ColossalAI
ColossalAI copied to clipboard
[BUG]: assert len(grad_args) > 0 in training the animate anyone
🐛 Describe the bug
i'm using the colossalai to train the animate anyone. but there is an error in unet forward.
Traceback (most recent call last):
File "core/train_stage2_colo.py", line 294, in <module>
main(conf)
File "core/train_stage2_colo.py", line 236, in main
pred = unet(noisy_latents, timestep, encoder_hidden_states).sample
File "/media/74nvme/software/miniconda3/envs/animate/lib/python3.8/site-packages/torch/nn/modules/module.py", line 1501, in _call_impl
return forward_call(*args, **kwargs)
File "/media/74nvme/software/miniconda3/envs/animate/lib/python3.8/site-packages/colossalai/zero/gemini/gemini_ddp.py", line 258, in forward
outputs = self.module(*args, **kwargs)
File "/media/74nvme/software/miniconda3/envs/animate/lib/python3.8/site-packages/torch/nn/modules/module.py", line 1501, in _call_impl
return forward_call(*args, **kwargs)
File "/media/74nvme/animate_zl/source/core/model/unet.py", line 378, in forward
emb = self.time_embedding(t_emb)
File "/media/74nvme/software/miniconda3/envs/animate/lib/python3.8/site-packages/torch/nn/modules/module.py", line 1501, in _call_impl
return forward_call(*args, **kwargs)
File "/media/74nvme/software/miniconda3/envs/animate/lib/python3.8/site-packages/diffusers/models/embeddings.py", line 192, in forward
sample = self.linear_1(sample)
File "/media/74nvme/software/miniconda3/envs/animate/lib/python3.8/site-packages/torch/nn/modules/module.py", line 1501, in _call_impl
return forward_call(*args, **kwargs)
File "/media/74nvme/software/miniconda3/envs/animate/lib/python3.8/site-packages/torch/nn/modules/linear.py", line 114, in forward
return F.linear(input, self.weight, self.bias)

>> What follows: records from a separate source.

/-- R37, R230: the reset state is what `new` leaves of the Absent block. The handles, `upc` and the inputs are the model's
choice (log entries 1, 3, 4, 5, 16). -/
def Obligations.ResetIsTheStateAfterNew : Prop :=
  exec (.new .first none none) State.absent = .next { State.reset with upc := Config.freeUpc 0, upcFree := 1 }

/-- R102: within a lifetime the handles are constant, only `release` ends it, only `SETORIENT` (in `set_orientation` and
`init`) writes the cache, and nothing reads `upc`. -/
def Obligations.LifetimeFieldsAreConstant : Prop :=
  ∀ (i : Instr) (s : State), s.life = .live →
    (∀ t, exec i s = .next t →
      t.chan = s.chan ∧ t.rst = s.rst ∧ t.bl = s.bl ∧
      (t.life = s.life ∨ i = .release) ∧
      (t.orient = s.orient ∨ (∃ o, i = .setOrientation o ∧ t.orient = o) ∨ (i = .init ∧ t.orient = .orient00))) ∧
    ∀ n : Nat, exec i { s with upc := n } = exec i s

/-- R22: after any requests that do not end the lifetime, `release` answers exactly the handles `new` was given. -/
def Obligations.ReleaseReturnsWhatNewWasGiven : Prop :=
  ∀ (s t u : State) (c : Chan) (r : Option RstLine) (b : Option BlLine) (is : List Instr),
    exec (.new c r b) s = .next t → execAll is t = .next u → Instr.release ∉ is →
    u.chan = c ∧ u.rst = r ∧ u.bl = b ∧
    ∃ v, exec .release u = .next v ∧ v.trace = u.trace ++ [.beginEv .release, .endEv (.okHandles c r b)]

/-! ### tft_init_sequencer -/

/-- R110: the reset pulse, each set waiting the pulse time only when it succeeded and the first failure ending the
request; nothing without a reset line; refused unless Live. -/
def Obligations.HardResetPulsesTheLine : Prop :=
  ∀ s : State,
    encode .hardReset = [0x03] ∧ 100 ≤ resetPulseUs Config.board ∧
    (s.life ≠ .live → exec .hardReset s = .refused .notLive) ∧
    (s.life = .live → s.rst = none → ∃ t, exec .hardReset s = .next t ∧
      OnlyMarkers s t [.beginEv .hardReset, .endEv .ok]) ∧
    (s.life = .live → s.rst ≠ none → ∃ t, exec .hardReset s = .next t ∧ OnlyResetLine s t ∧
      t.trace = s.trace ++
        .beginEv .hardReset :: pulseEvents (resetPulseUs Config.board) (rstAnsAt s 0) (rstAnsAt s 1) (rstAnsAt s 2))

/-- R110, R23: the level the reset line is left at: high after a successful pulse, its earlier level after a failure of
the first set, high after one of the second, low after one of the third. Levels are read off the whole trace (log entry
24). -/
def Obligations.HardResetLineLevels : Prop :=
  ∀ s : State, s.life = .live → s.rst ≠ none →
    ∃ t, exec .hardReset s = .next t ∧ lineLevel .bl t.trace = lineLevel .bl s.trace ∧
      (RstOk s 3 → lineLevel .rst t.trace = some .high ∧ resultsOf (newEvents s t) = [.ok]) ∧
      (∀ e, rstAnsAt s 0 = .fail e → lineLevel .rst t.trace = lineLevel .rst s.trace ∧
        resultsOf (newEvents s t) = [.error (.pin e)]) ∧
      (∀ e, RstOk s 1 → rstAnsAt s 1 = .fail e → lineLevel .rst t.trace = some .high ∧
        resultsOf (newEvents s t) = [.error (.pin e)]) ∧
      (∀ e, RstOk s 2 → rstAnsAt s 2 = .fail e → lineLevel .rst t.trace = some .low ∧
        resultsOf (newEvents s t) = [.error (.pin e)])
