-- ==== Sys2Proof/Laws/Assembler.lean ====
section
/-! SUPPORT. What assembling a line and a program can answer (R75). -/

namespace Sys2Proof.Machine

/-- A line assembles exactly when it reads and every request of it has a frame. -/
theorem assembleRequests_eq_some {p : Ports} {l : String} {rs : List Request} :
    assembleRequests p l = some rs ↔
      ∃ is, assembleLine p l = some is ∧ (∀ i ∈ is, i.wf = true) ∧ rs = is.map requestOf := by
  unfold assembleRequests
  cases assembleLine p l with
  | none => simp
  | some is =>
    by_cases h : is.all Instr.wf = true
    · simp only [h, if_true]
      constructor
      · intro e
        cases e
        exact ⟨is, rfl, List.all_eq_true.1 h, rfl⟩
      · rintro ⟨_, e, -, rfl⟩
        cases e
        rfl
    · simp only [h, Bool.false_eq_true, if_false, reduceCtorEq, false_iff]
      rintro ⟨_, e, hw, -⟩
      cases e
      exact h (List.all_eq_true.2 hw)

/-- A program assembles exactly when its lines do, and its requests are theirs in order. -/
theorem assemble_cons_eq_some {p : Ports} {l : String} {ls : List String} {rs : List Request} :
    assemble p (l :: ls) = some rs ↔
      ∃ as bs, assembleRequests p l = some as ∧ assemble p ls = some bs ∧ rs = as ++ bs := by
  rw [assemble]
  cases assembleRequests p l <;> cases assemble p ls <;> simp [eq_comm]

end Sys2Proof.Machine
end

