-- ==== Sys2Proof/Laws/Ops.lean ====
section
/-! SUPPORT. What each shared operation can do: the oracles (R48), a primitive (R31, R44 to R47), and the frame of a
micro-program (R30). -/

namespace Sys2Proof.Machine

/-! ### The oracles -/

/-- The state after one channel answer. -/
def afterChan (s : State) : State := (chanOracle s).2

/-- The state after one answer of a line. -/
def afterPin (line : Line) (s : State) : State := (pinOracle line s).2

/-- The next answer of a line. -/
def pinAnsNext (line : Line) (s : State) : PinAns :=
  match line with
  | .rst => rstAnsAt s 0
  | .bl => blAnsAt s 0

theorem chanOracle_eq (s : State) : chanOracle s = (chanAnsAt s 0, afterChan s) := by
  unfold afterChan chanOracle chanAnsAt
  cases s.chanIn <;> simp

theorem pinOracle_eq (line : Line) (s : State) : pinOracle line s = (pinAnsNext line s, afterPin line s) := by
  unfold afterPin pinOracle pinAnsNext rstAnsAt blAnsAt
  cases line
  · cases s.rstIn <;> simp
  · cases s.blIn <;> simp

theorem chanAnsAt_cons {s : State} {a : ChanAns} {l : List ChanAns} (h : s.chanIn = a :: l) :
    chanAnsAt s 0 = a := by simp [chanAnsAt, h]

/-- An answer depends on the listed answers and the counter alone. -/
theorem chanAnsAt_congr {s t : State} (h : t.chanIn = s.chanIn) (h' : t.chanFree = s.chanFree) (k : Nat) :
    chanAnsAt t k = chanAnsAt s k := by simp [chanAnsAt, h, h']

theorem rstAnsAt_congr {s t : State} (h : t.rstIn = s.rstIn) (h' : t.rstFree = s.rstFree) (k : Nat) :
    rstAnsAt t k = rstAnsAt s k := by simp [rstAnsAt, h, h']

theorem blAnsAt_congr {s t : State} (h : t.blIn = s.blIn) (h' : t.blFree = s.blFree) (k : Nat) :
    blAnsAt t k = blAnsAt s k := by simp [blAnsAt, h, h']

/-- What drawing answers leaves alone: everything but the inputs and their counters. -/
structure OnlyInputs (s t : State) : Prop where
  life : t.life = s.life
  chan : t.chan = s.chan
  rst : t.rst = s.rst
  bl : t.bl = s.bl
  orient : t.orient = s.orient
  upc : t.upc = s.upc
  trace : t.trace = s.trace
  refusals : t.refusals = s.refusals
  reqs : t.reqs = s.reqs
  upcFree : t.upcFree = s.upcFree

theorem afterChan_only (s : State) : OnlyInputs s (afterChan s) := by
  unfold afterChan chanOracle
  cases s.chanIn <;> constructor <;> rfl

theorem afterPin_only (line : Line) (s : State) : OnlyInputs s (afterPin line s) := by
  unfold afterPin pinOracle
  cases line
  · cases s.rstIn <;> constructor <;> rfl
  · cases s.blIn <;> constructor <;> rfl

/-- A channel answer leaves the lines' answers alone. -/
theorem afterChan_pins (s : State) : (afterChan s).rstIn = s.rstIn ∧ (afterChan s).rstFree = s.rstFree ∧
    (afterChan s).blIn = s.blIn ∧ (afterChan s).blFree = s.blFree := by
  unfold afterChan chanOracle
  cases s.chanIn <;> exact ⟨rfl, rfl, rfl, rfl⟩

/-- A line's answer leaves the channel's answers alone. -/
theorem afterPin_chan (line : Line) (s : State) :
    (afterPin line s).chanIn = s.chanIn ∧ (afterPin line s).chanFree = s.chanFree := by
  unfold afterPin pinOracle
  cases line
  · cases s.rstIn <;> exact ⟨rfl, rfl⟩
  · cases s.blIn <;> exact ⟨rfl, rfl⟩

/-- Reset-line and backlight answers are drawn apart. -/
theorem afterPin_rst_bl (s : State) :
    (afterPin .rst s).blIn = s.blIn ∧ (afterPin .rst s).blFree = s.blFree := by
  unfold afterPin pinOracle
  cases s.rstIn <;> exact ⟨rfl, rfl⟩

theorem afterPin_bl_rst (s : State) :
    (afterPin .bl s).rstIn = s.rstIn ∧ (afterPin .bl s).rstFree = s.rstFree := by
  unfold afterPin pinOracle
  cases s.blIn <;> exact ⟨rfl, rfl⟩

/-- Drawing an answer moves the coming answers up by one. -/
theorem chanAnsAt_afterChan (s : State) (k : Nat) : chanAnsAt (afterChan s) k = chanAnsAt s (k + 1) := by
  unfold afterChan chanOracle chanAnsAt
  cases h : s.chanIn with
  | nil => simp [Nat.add_assoc, Nat.add_comm 1 k]
  | cons a l => simp

theorem rstAnsAt_afterPin (s : State) (k : Nat) : rstAnsAt (afterPin .rst s) k = rstAnsAt s (k + 1) := by
  unfold afterPin pinOracle rstAnsAt
  cases h : s.rstIn with
  | nil => simp [Nat.add_assoc, Nat.add_comm 1 k]
  | cons a l => simp

theorem blAnsAt_afterPin (s : State) (k : Nat) : blAnsAt (afterPin .bl s) k = blAnsAt s (k + 1) := by
  unfold afterPin pinOracle blAnsAt
  cases h : s.blIn with
  | nil => simp [Nat.add_assoc, Nat.add_comm 1 k]
  | cons a l => simp

/-! ### One primitive -/

/-- The event a primitive appends (R28): none for `SETORIENT`. -/
def primEvent (p : Prim) (s : State) : List Ev :=
  match p with
  | .cmd b => [.cmdEv b (chanAnsAt s 0)]
  | .data bs => [.dataEv bs (chanAnsAt s 0)]
  | .pin line lv => [.pinEv line lv (pinAnsNext line s)]
  | .delay us => [.delayEv us]
  | .setOrient _ => []

/-- What a primitive raises (R44 to R47). -/
def primRaise (p : Prim) (s : State) : Option Err :=
  match p with
  | .cmd _ => chanErr (chanAnsAt s 0)
  | .data _ => chanErr (chanAnsAt s 0)
  | .pin line _ => pinErr (pinAnsNext line s)
  | .delay _ => none
  | .setOrient _ => none

/-- The orientation a primitive leaves (R31). -/
def primOrient (p : Prim) (o : Orientation) : Orientation :=
  match p with
  | .setOrient o' => o'
  | .cmd _ => o
  | .data _ => o
  | .pin _ _ => o
  | .delay _ => o

/-- The answers a primitive draws from the channel, the reset line and the backlight line. -/
def primDraws : Prim → Nat × Nat × Nat
  | .cmd _ => (1, 0, 0)
  | .data _ => (1, 0, 0)
  | .pin .rst _ => (0, 1, 0)
  | .pin .bl _ => (0, 0, 1)
  | .delay _ => (0, 0, 0)
  | .setOrient _ => (0, 0, 0)

/-- A primitive raises what `primRaise` says. -/
theorem stepPrim_raise (p : Prim) (s : State) : (stepPrim p s).2 = primRaise p s := by
  cases p <;> simp [stepPrim, primCmd, primData, primPin, primDelay, primSetOrient, primRaise, chanOracle_eq, pinOracle_eq]

/-- All a primitive does: its event, its orientation, the answers it draws, and nothing else. -/
structure PrimDone (p : Prim) (s t : State) : Prop where
  life : t.life = s.life
  chan : t.chan = s.chan
  rst : t.rst = s.rst
  bl : t.bl = s.bl
  orient : t.orient = primOrient p s.orient
  upc : t.upc = s.upc
  trace : t.trace = s.trace ++ primEvent p s
  refusals : t.refusals = s.refusals
  reqs : t.reqs = s.reqs
  upcFree : t.upcFree = s.upcFree
  chanAns : ∀ k, chanAnsAt t k = chanAnsAt s (k + (primDraws p).1)
  rstAns : ∀ k, rstAnsAt t k = rstAnsAt s (k + (primDraws p).2.1)
  blAns : ∀ k, blAnsAt t k = blAnsAt s (k + (primDraws p).2.2)

theorem emit_afterChan_done (e : Ev) (p : Prim) (s : State) (ho : primOrient p s.orient = s.orient)
    (he : primEvent p s = [e]) (hd : primDraws p = (1, 0, 0)) : PrimDone p s (emit e (afterChan s)) := by
  have h := afterChan_only s
  obtain ⟨h1, h2, h3, h4⟩ := afterChan_pins s
  refine ⟨h.life, h.chan, h.rst, h.bl, by simp [h.orient, ho], h.upc, by simp [h.trace, he], h.refusals, h.reqs,
    h.upcFree, fun k => ?_, fun k => ?_, fun k => ?_⟩
  · rw [hd, ← chanAnsAt_afterChan]; exact chanAnsAt_congr rfl rfl k
  · rw [hd]; exact rstAnsAt_congr h1 h2 k
  · rw [hd]; exact blAnsAt_congr h3 h4 k

theorem stepPrim_done (p : Prim) (s : State) : PrimDone p s (stepPrim p s).1 := by
  cases p with
  | cmd b =>
    simp only [stepPrim, primCmd, chanOracle_eq]
    exact emit_afterChan_done _ _ s rfl rfl rfl
  | data bs =>
    simp only [stepPrim, primData, chanOracle_eq]
    exact emit_afterChan_done _ _ s rfl rfl rfl
  | pin line lv =>
    simp only [stepPrim, primPin, pinOracle_eq]
    have h := afterPin_only line s
    obtain ⟨h1, h2⟩ := afterPin_chan line s
    refine ⟨h.life, h.chan, h.rst, h.bl, h.orient, h.upc, by simp [h.trace, primEvent], h.refusals, h.reqs, h.upcFree,
      fun k => ?_, fun k => ?_, fun k => ?_⟩
    · cases line <;> exact chanAnsAt_congr h1 h2 k
    · cases line with
      | rst => rw [show rstAnsAt s (k + (primDraws (.pin .rst lv)).2.1) = rstAnsAt s (k + 1) from rfl, ← rstAnsAt_afterPin]; rfl
      | bl => exact rstAnsAt_congr (afterPin_bl_rst s).1 (afterPin_bl_rst s).2 k
    · cases line with
      | rst => exact blAnsAt_congr (afterPin_rst_bl s).1 (afterPin_rst_bl s).2 k
      | bl => rw [show blAnsAt s (k + (primDraws (.pin .bl lv)).2.2) = blAnsAt s (k + 1) from rfl, ← blAnsAt_afterPin]; rfl
  | delay us =>
    exact ⟨rfl, rfl, rfl, rfl, rfl, rfl, rfl, rfl, rfl, rfl, fun _ => rfl, fun _ => rfl, fun _ => rfl⟩
  | setOrient o =>
    exact ⟨rfl, rfl, rfl, rfl, rfl, rfl, (List.append_nil _).symm, rfl, rfl, rfl, fun _ => rfl, fun _ => rfl, fun _ => rfl⟩

/-! ### Micro-programs -/

theorem runPrims_nil (s : State) : runPrims [] s = (s, none) := rfl

/-- The first primitive of a program that raises nothing is followed by the rest, `upc` advanced. -/
theorem runPrims_cons_ok {p : Prim} {s : State} (ps : List Prim) (h : primRaise p s = none) :
    runPrims (p :: ps) s = runPrims ps (advance (stepPrim p s).1) := by
  rw [runPrims, ← Prod.mk.eta (p := stepPrim p s), stepPrim_raise, h]

/-- A primitive that raises ends the program with its error (R203). -/
theorem runPrims_cons_raise {p : Prim} {s : State} {e : Err} (ps : List Prim) (h : primRaise p s = some e) :
    runPrims (p :: ps) s = ((stepPrim p s).1, some e) := by
  rw [runPrims, ← Prod.mk.eta (p := stepPrim p s), stepPrim_raise, h]

/-- A program in two parts: the second runs where the first ran through. -/
theorem runPrims_append (ps qs : List Prim) (s : State) :
    runPrims (ps ++ qs) s =
      match runPrims ps s with
      | (t, none) => runPrims qs t
      | (t, some e) => (t, some e) := by
  induction ps generalizing s with
  | nil => rfl
  | cons p ps ih =>
    rw [List.cons_append]
    cases h : primRaise p s with
    | none => rw [runPrims_cons_ok _ h, runPrims_cons_ok _ h, ih]
    | some e => rw [runPrims_cons_raise _ h, runPrims_cons_raise _ h]

/-- What no micro-program writes: only `new`, `release` and `SETORIENT` write block state (R102). -/
structure Framed (s t : State) : Prop where
  life : t.life = s.life
  chan : t.chan = s.chan
  rst : t.rst = s.rst
  bl : t.bl = s.bl
  refusals : t.refusals = s.refusals
  reqs : t.reqs = s.reqs
  upcFree : t.upcFree = s.upcFree

theorem Framed.trans {s t u : State} (h : Framed s t) (h' : Framed t u) : Framed s u :=
  ⟨h'.life.trans h.life, h'.chan.trans h.chan, h'.rst.trans h.rst, h'.bl.trans h.bl, h'.refusals.trans h.refusals,
    h'.reqs.trans h.reqs, h'.upcFree.trans h.upcFree⟩

theorem PrimDone.framed {p : Prim} {s t : State} (h : PrimDone p s t) : Framed s t :=
  ⟨h.life, h.chan, h.rst, h.bl, h.refusals, h.reqs, h.upcFree⟩

theorem advance_framed (s : State) : Framed s (advance s) := ⟨rfl, rfl, rfl, rfl, rfl, rfl, rfl⟩

theorem runPrims_framed (ps : List Prim) (s : State) : Framed s (runPrims ps s).1 := by
  induction ps generalizing s with
  | nil => exact ⟨rfl, rfl, rfl, rfl, rfl, rfl, rfl⟩
  | cons p ps ih =>
    have hp := (stepPrim_done p s).framed
    cases h : primRaise p s with
    | none =>
      rw [runPrims_cons_ok _ h]
      exact hp.trans ((advance_framed _).trans (ih _))
    | some e =>
      rw [runPrims_cons_raise _ h]
      exact hp

/-- A micro-program only appends to the trace (R28). -/
theorem runPrims_trace_grows (ps : List Prim) (s : State) : s.trace <+: (runPrims ps s).1.trace := by
  induction ps generalizing s with
  | nil => exact List.prefix_rfl
  | cons p ps ih =>
    have hp : s.trace <+: (stepPrim p s).1.trace := by
      rw [(stepPrim_done p s).trace]
      exact List.prefix_append _ _
    cases h : primRaise p s with
    | none =>
      rw [runPrims_cons_ok _ h]
      exact hp.trans (ih (advance (stepPrim p s).1))
    | some e =>
      rw [runPrims_cons_raise _ h]
      exact hp

end Sys2Proof.Machine
end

File "/media/74nvme/software/miniconda3/envs/animate/lib/python3.8/site-packages/colossalai/tensor/colo_parameter.py", line 61, in __torch_function__
new_args = ColoParamOpHookManager.pre_op(params, *args, *kwargs.values())
File "/media/74nvme/software/miniconda3/envs/animate/lib/python3.8/site-packages/colossalai/tensor/param_op_hook.py", line 88, in pre_op
grad_args, other_args, grad_flags, spec = _flatten_grad_args(args)
File "/media/74nvme/software/miniconda3/envs/animate/lib/python3.8/site-packages/colossalai/tensor/param_op_hook.py", line 145, in _flatten_grad_args
assert len(grad_args) > 0
AssertionError
the part of unet parameters requires_grad_(False), i don't know if it has something to do with this error
Environment
No response
I got the same error: https://github.com/hpcaitech/ColossalAI/issues/5290. Have you solved it? @zhangvia
I got the same error: #5290. Have you solved it? @zhangvia
no。i think the plugin can not support part of layers freezed training.